AI presents a significant threat to labor markets, but not in the form of a future devoid of jobs due to technology. The real danger is the devaluation of expertise—a future where human labor is generic and undifferentiated, where everyone is an "expert" thus making no one truly an expert, and where labor becomes disposable, with most wealth accumulating to the owners of AI patents. The political landscape of such a future would be dystopian, a blend of “WALL-E” and “Mad Max.”
Interestingly, this bleak economic vision is what many AI visionaries appear to anticipate.
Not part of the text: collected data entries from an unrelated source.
def subCredit (m : Map Nat) (node : BitVec 9) : Map Nat := mput 0 m node.toNat (mget 0 m node.toNat - 1)

/-- MemRd sent for a tracker: a credit used, the memory timer started. -/
def sendRead (n t : Nat) (a : PA) (node : BitVec 9) (s : State) : State :=
  let s := s.updSlice n fun sl => { sl with rdCredits := addCredit sl.rdCredits node }
  let s := s.updTrk n t fun k => { k with memNode := some node, memTimer := true, wantRead := false }
  s.send { op := .memRd, src := sliceNode n, dst := node, htrk := BitVec.ofNat 8 t, addr := a }

/-- The tracker's line buffer filled with data, and the merging-buffer bytes that it read as its read began merged over it: an
entry whose write has reached memory meanwhile may be FREE, and the data older than that write (07 R201; DEDUCED, log 82). -/
def fillBuf (n t : Nat) (d : Line) (poison : Bool) (s : State) : State :=
  s.updTrk n t fun k => { k with buf := some (mergeBytes d k.merge.1 k.merge.2.1, poison || k.merge.2.2) }

/-- The line read from memory or a tray for tracker t (01 R16, 07 R210, R211): MemRd when a credit is free, else the
tracker waits for one; a read of the slice's own tray waits for the slots that it takes (17 R435). -/
def readMemory (n t : Nat) (a : PA) (s : State) : State :=
  match s.memDest a with
  | .unrouted =>
    let who := ((s.trk n t).map (·.src)).getD 0
    (raiseSlice n 0x14 { syn := BitVec.ofNat 16 t, node := who, addr := s.byteOf n t a } s).updTrk n t fun k =>
      { k with unrouted := true }
  | .hole =>
    let who := ((s.trk n t).map (·.src)).getD 0
    (raiseSlice n 0x15 { syn := BitVec.ofNat 16 t, node := who, addr := s.byteOf n t a } s).updTrk n t fun k =>
      { k with unrouted := true }
  | .tray k =>
    if k = n then
      if !s.trayOpen n then s.updTrk n t fun x => { x with wantRead := true }
      else match s.trayPlace a with
      | some p =>
        let r := trayRead n p a (useTray n s)
        fillBuf n t r.2.1 r.2.2 r.1
      | none => s
    else if s.rdFree n (sliceNode k) then sendRead n t a (sliceNode k) s
    else s.updTrk n t fun x => { x with wantRead := true }
  | .port p =>
    if s.rdFree n (portNode p) then sendRead n t a (portNode p) s
    else s.updTrk n t fun x => { x with wantRead := true }

/-- The grant gives the requester a copy to keep (07 R197). -/
def Tracker.grants (k : Tracker) : Bool :=
  match k.kind with
  | .msg op => !k.soft && (op = .rdShare || op = .rdOwn || op = .upgrade)
  | _ => false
For instance, OpenAI, the creator of ChatGPT and DALL-E, defines Artificial General Intelligence (AGI) as "highly autonomous systems that outperform humans at most economically valuable work." In a 2023 bestseller, AI pioneer Mustafa Suleyman questions, “If the coming wave is as general and wide-ranging as it appears, how will humans compete?”
The most generous interpretation of these foreboding statements is that they are probably incorrect—a simplification of the complexity of innovation to merely a dimension of automation. Do these technology leaders believe that power tools devalue the skills of contractors, or that airplanes outperform their passengers? The latter question is nonsensical. Airplanes are not our competitors; they are tools that enable us to fly.
Merely replicating existing capabilities more efficiently and cheaply is a modest achievement. The most valuable tools enhance human abilities and unlock new realms of possibility. The more mundane ones marginally improve upon existing tools.
My Maytag washing machine may have more computing power than the first Apollo spacecraft, and I can operate it remotely from anywhere in the world, but it's never going to land on the moon. If AGI merely improves our existing tools rather than enabling groundbreaking achievements like a moon landing, it isn’t AGI that has let us down; rather, we have not leveraged its full potential.
Amidst widespread media hype about an AI-induced apocalypse, it's easy to overlook that the industrialized world currently has more jobs than it does workers. The question isn't whether there will be jobs—we will have them—but whether they will be the jobs we desire.
For the fortunate, work provides purpose, community, and respect. However, the quality and dignity of a significant number of jobs have diminished over the past four decades as computerization has advanced and inequality has become more pervasive.
AI presents a genuine threat to labor markets, not in the form of a technologically jobless future, but through the devaluation of expertise.
AI offers a unique opportunity to reverse current trends—extending the relevance, reach, and value of human expertise to a broader workforce. This could not only reduce earnings inequality and decrease the costs of essential services such as healthcare and education, but it could also help restore the quality, prestige, and autonomy that many workers and jobs have lost.
This alternative path is not a guaranteed outcome of AI development. However, it is technologically feasible, economically sensible, and morally appealing. Given this potential, we should focus not on what AI will do to us, but on what we want AI to do for us.